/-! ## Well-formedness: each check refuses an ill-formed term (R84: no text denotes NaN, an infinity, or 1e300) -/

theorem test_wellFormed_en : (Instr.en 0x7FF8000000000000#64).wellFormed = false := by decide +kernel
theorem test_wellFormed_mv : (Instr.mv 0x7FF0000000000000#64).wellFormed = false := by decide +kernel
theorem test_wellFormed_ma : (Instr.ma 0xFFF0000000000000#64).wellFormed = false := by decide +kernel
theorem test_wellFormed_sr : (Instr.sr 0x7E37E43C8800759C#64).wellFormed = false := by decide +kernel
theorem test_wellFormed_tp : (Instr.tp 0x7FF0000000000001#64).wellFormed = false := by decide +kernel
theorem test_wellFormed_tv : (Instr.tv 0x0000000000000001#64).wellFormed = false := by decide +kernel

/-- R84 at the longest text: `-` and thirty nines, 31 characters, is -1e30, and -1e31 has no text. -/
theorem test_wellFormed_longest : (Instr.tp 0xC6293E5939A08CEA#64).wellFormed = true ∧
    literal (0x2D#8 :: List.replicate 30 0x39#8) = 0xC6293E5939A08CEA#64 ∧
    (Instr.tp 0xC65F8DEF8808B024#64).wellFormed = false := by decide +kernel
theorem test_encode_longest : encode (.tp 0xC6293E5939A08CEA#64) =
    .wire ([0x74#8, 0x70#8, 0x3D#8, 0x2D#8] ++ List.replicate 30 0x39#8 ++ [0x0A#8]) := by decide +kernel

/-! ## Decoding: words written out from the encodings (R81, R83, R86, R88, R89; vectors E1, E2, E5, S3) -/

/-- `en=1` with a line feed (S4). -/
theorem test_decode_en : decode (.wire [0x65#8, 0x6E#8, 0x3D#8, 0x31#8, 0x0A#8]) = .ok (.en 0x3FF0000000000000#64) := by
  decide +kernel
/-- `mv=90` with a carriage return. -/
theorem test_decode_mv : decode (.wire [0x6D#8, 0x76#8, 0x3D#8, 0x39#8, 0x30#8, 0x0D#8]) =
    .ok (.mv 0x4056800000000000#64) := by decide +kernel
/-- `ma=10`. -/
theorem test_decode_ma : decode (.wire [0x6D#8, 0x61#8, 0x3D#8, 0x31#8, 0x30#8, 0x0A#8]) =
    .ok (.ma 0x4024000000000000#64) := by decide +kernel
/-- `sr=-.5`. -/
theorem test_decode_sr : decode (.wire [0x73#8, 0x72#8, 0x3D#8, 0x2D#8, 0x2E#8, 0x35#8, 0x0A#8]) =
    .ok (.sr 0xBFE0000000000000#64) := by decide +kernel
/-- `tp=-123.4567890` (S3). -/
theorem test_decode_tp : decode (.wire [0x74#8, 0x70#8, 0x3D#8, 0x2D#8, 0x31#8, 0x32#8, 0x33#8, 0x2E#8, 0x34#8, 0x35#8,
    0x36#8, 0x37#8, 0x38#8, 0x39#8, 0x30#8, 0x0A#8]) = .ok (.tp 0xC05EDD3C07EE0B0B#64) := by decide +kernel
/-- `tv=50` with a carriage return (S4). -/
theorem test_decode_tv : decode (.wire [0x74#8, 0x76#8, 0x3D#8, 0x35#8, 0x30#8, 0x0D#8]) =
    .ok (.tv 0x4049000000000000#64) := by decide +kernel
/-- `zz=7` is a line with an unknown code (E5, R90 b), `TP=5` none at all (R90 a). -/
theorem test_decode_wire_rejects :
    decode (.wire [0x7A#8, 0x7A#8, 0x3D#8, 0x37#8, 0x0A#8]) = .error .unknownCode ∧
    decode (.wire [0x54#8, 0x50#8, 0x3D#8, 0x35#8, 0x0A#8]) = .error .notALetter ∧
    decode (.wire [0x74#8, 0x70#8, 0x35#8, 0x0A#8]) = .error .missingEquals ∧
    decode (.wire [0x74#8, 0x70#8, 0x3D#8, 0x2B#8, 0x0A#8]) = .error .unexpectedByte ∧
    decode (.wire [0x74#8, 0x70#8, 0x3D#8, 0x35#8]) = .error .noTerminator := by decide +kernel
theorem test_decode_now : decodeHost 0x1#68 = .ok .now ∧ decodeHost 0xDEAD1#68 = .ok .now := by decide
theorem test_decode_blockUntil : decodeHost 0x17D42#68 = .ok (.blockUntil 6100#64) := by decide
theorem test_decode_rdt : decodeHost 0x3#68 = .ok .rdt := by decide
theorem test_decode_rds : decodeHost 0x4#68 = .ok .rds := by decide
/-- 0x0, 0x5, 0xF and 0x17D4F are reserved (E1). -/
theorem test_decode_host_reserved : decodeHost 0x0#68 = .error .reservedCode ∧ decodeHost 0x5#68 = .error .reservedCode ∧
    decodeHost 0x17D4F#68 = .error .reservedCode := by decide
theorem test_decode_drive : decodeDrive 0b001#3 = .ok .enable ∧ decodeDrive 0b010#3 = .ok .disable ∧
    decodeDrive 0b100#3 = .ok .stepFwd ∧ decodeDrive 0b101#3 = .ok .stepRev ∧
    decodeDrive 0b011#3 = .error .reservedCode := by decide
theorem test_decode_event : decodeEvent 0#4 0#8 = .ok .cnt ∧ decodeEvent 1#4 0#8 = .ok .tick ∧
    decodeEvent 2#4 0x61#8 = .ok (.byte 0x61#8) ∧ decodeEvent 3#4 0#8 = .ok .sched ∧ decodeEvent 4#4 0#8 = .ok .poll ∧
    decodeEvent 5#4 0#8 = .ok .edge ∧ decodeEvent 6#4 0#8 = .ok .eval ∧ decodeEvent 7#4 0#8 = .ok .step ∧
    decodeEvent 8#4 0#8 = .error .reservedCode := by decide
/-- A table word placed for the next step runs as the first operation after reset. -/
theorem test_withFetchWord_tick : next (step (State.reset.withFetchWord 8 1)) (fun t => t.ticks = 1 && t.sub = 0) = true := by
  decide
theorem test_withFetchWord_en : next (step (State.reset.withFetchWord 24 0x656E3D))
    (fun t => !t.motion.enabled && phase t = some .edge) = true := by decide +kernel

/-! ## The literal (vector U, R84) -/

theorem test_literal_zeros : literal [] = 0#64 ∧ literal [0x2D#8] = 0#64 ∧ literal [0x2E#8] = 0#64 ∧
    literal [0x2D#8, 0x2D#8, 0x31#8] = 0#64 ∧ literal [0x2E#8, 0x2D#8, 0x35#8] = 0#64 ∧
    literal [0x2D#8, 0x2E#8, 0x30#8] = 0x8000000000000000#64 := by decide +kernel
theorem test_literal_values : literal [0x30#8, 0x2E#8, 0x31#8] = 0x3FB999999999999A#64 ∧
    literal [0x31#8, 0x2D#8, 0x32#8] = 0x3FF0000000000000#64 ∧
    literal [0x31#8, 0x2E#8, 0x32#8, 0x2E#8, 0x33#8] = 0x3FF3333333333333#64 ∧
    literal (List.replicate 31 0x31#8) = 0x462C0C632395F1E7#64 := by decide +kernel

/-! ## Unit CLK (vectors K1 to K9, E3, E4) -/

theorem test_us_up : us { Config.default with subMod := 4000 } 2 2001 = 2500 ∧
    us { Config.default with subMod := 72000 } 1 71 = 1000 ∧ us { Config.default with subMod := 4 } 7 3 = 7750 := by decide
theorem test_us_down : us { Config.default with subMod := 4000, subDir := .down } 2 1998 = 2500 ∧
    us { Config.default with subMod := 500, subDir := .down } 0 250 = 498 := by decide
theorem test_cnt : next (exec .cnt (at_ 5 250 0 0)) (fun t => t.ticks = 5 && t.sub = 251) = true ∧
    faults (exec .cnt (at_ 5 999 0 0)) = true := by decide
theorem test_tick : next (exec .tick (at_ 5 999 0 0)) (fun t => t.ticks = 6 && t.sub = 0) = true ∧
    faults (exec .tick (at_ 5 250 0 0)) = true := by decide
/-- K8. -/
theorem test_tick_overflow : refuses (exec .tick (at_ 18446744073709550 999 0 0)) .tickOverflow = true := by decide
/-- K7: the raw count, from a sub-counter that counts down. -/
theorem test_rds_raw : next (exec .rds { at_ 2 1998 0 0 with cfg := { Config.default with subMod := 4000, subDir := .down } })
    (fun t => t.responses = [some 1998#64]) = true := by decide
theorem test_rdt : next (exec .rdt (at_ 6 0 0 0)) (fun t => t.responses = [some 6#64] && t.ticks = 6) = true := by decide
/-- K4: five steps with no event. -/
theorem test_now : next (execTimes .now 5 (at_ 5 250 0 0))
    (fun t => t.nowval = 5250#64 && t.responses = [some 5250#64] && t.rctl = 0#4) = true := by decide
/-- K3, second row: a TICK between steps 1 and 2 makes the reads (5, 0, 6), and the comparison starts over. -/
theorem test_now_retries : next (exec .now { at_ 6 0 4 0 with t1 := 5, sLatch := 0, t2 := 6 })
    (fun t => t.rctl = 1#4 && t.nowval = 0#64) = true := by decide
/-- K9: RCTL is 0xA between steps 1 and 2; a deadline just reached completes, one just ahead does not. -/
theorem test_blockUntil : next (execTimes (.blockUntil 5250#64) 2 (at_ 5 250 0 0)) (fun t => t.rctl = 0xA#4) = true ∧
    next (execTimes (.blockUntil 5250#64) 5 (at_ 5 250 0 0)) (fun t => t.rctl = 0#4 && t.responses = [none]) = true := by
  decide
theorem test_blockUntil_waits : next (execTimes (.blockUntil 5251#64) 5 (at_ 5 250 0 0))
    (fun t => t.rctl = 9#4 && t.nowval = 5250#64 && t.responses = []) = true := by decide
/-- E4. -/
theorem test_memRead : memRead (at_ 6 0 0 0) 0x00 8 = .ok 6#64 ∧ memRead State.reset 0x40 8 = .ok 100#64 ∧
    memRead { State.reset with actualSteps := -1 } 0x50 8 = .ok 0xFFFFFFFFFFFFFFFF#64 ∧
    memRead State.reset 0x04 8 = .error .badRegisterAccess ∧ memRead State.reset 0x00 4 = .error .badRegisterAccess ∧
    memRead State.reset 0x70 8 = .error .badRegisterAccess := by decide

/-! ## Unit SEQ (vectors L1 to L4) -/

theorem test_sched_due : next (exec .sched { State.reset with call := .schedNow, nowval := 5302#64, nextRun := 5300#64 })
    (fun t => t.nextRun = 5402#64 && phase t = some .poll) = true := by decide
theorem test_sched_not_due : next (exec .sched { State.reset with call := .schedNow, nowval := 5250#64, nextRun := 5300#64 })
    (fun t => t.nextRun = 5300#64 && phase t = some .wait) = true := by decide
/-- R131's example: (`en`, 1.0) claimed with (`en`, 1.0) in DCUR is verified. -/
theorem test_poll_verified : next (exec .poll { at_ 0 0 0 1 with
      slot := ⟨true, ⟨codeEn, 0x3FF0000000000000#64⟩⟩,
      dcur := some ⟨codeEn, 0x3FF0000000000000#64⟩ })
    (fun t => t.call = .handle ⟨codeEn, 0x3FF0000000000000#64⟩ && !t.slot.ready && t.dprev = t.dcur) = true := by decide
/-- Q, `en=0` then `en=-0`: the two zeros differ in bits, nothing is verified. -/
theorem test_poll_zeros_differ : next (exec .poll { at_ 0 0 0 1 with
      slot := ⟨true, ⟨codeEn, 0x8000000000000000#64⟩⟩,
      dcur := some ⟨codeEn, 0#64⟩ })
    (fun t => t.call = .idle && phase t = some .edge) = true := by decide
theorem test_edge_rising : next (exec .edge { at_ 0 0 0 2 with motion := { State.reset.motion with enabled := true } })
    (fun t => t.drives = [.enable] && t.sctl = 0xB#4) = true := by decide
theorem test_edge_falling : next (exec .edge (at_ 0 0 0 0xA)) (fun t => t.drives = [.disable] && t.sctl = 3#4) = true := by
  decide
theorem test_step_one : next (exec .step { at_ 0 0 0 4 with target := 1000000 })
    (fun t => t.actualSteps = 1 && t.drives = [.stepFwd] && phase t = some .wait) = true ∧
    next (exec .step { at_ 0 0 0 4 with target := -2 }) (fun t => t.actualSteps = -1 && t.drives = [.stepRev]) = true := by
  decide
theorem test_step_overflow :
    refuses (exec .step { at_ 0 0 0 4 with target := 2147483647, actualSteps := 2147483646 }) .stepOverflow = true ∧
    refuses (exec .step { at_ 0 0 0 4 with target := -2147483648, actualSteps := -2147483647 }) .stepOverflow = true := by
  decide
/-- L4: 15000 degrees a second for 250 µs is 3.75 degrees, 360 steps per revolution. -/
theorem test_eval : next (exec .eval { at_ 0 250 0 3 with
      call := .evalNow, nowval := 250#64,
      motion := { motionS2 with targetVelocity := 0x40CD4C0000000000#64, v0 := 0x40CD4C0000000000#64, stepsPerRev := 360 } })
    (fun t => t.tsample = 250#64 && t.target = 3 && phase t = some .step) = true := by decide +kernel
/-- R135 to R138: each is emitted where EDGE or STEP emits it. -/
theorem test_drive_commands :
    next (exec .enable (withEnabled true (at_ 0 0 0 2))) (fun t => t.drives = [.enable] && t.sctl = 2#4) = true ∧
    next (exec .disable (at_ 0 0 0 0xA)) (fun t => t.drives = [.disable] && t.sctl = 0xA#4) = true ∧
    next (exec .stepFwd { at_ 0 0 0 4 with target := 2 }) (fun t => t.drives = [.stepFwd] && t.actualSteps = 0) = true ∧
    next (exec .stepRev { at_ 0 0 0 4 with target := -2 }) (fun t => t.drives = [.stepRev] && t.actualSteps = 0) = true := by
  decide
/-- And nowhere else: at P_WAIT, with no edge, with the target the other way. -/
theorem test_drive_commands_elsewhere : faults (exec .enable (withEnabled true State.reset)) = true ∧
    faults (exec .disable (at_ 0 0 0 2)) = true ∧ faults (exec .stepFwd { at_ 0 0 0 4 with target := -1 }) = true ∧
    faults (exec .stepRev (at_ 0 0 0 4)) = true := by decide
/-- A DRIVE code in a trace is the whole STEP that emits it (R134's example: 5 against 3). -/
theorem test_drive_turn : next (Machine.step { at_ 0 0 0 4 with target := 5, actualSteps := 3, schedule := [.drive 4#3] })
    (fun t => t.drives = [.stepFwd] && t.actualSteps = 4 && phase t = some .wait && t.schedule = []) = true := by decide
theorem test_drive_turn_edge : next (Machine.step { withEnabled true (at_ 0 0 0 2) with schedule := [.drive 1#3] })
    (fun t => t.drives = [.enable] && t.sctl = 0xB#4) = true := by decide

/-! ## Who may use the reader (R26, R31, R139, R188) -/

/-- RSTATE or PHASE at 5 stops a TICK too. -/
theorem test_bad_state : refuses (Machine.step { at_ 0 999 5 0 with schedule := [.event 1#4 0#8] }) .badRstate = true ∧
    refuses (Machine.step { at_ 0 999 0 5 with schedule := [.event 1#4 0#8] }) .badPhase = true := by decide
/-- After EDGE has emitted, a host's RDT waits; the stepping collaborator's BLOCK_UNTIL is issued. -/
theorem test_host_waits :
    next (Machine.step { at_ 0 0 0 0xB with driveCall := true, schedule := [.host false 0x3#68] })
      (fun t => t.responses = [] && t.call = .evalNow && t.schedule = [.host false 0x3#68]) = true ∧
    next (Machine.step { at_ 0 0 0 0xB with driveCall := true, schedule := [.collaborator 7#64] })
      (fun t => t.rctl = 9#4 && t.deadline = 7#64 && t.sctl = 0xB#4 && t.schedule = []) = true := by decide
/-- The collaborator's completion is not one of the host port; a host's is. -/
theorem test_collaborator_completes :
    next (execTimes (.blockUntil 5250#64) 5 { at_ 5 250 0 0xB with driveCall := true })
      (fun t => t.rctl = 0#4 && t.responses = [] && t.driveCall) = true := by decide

* [DIRECTIONS]
Scan the data above and copy every line with "execTimes" in it.

* [REPLY]
theorem test_now : next (execTimes .now 5 (at_ 5 250 0 0))
theorem test_blockUntil : next (execTimes (.blockUntil 5250#64) 2 (at_ 5 250 0 0)) (fun t => t.rctl = 0xA#4) = true ∧
    next (execTimes (.blockUntil 5250#64) 5 (at_ 5 250 0 0)) (fun t => t.rctl = 0#4 && t.responses = [none]) = true := by
theorem test_blockUntil_waits : next (execTimes (.blockUntil 5251#64) 5 (at_ 5 250 0 0))
    next (execTimes (.blockUntil 5250#64) 5 { at_ 5 250 0 0xB with driveCall := true })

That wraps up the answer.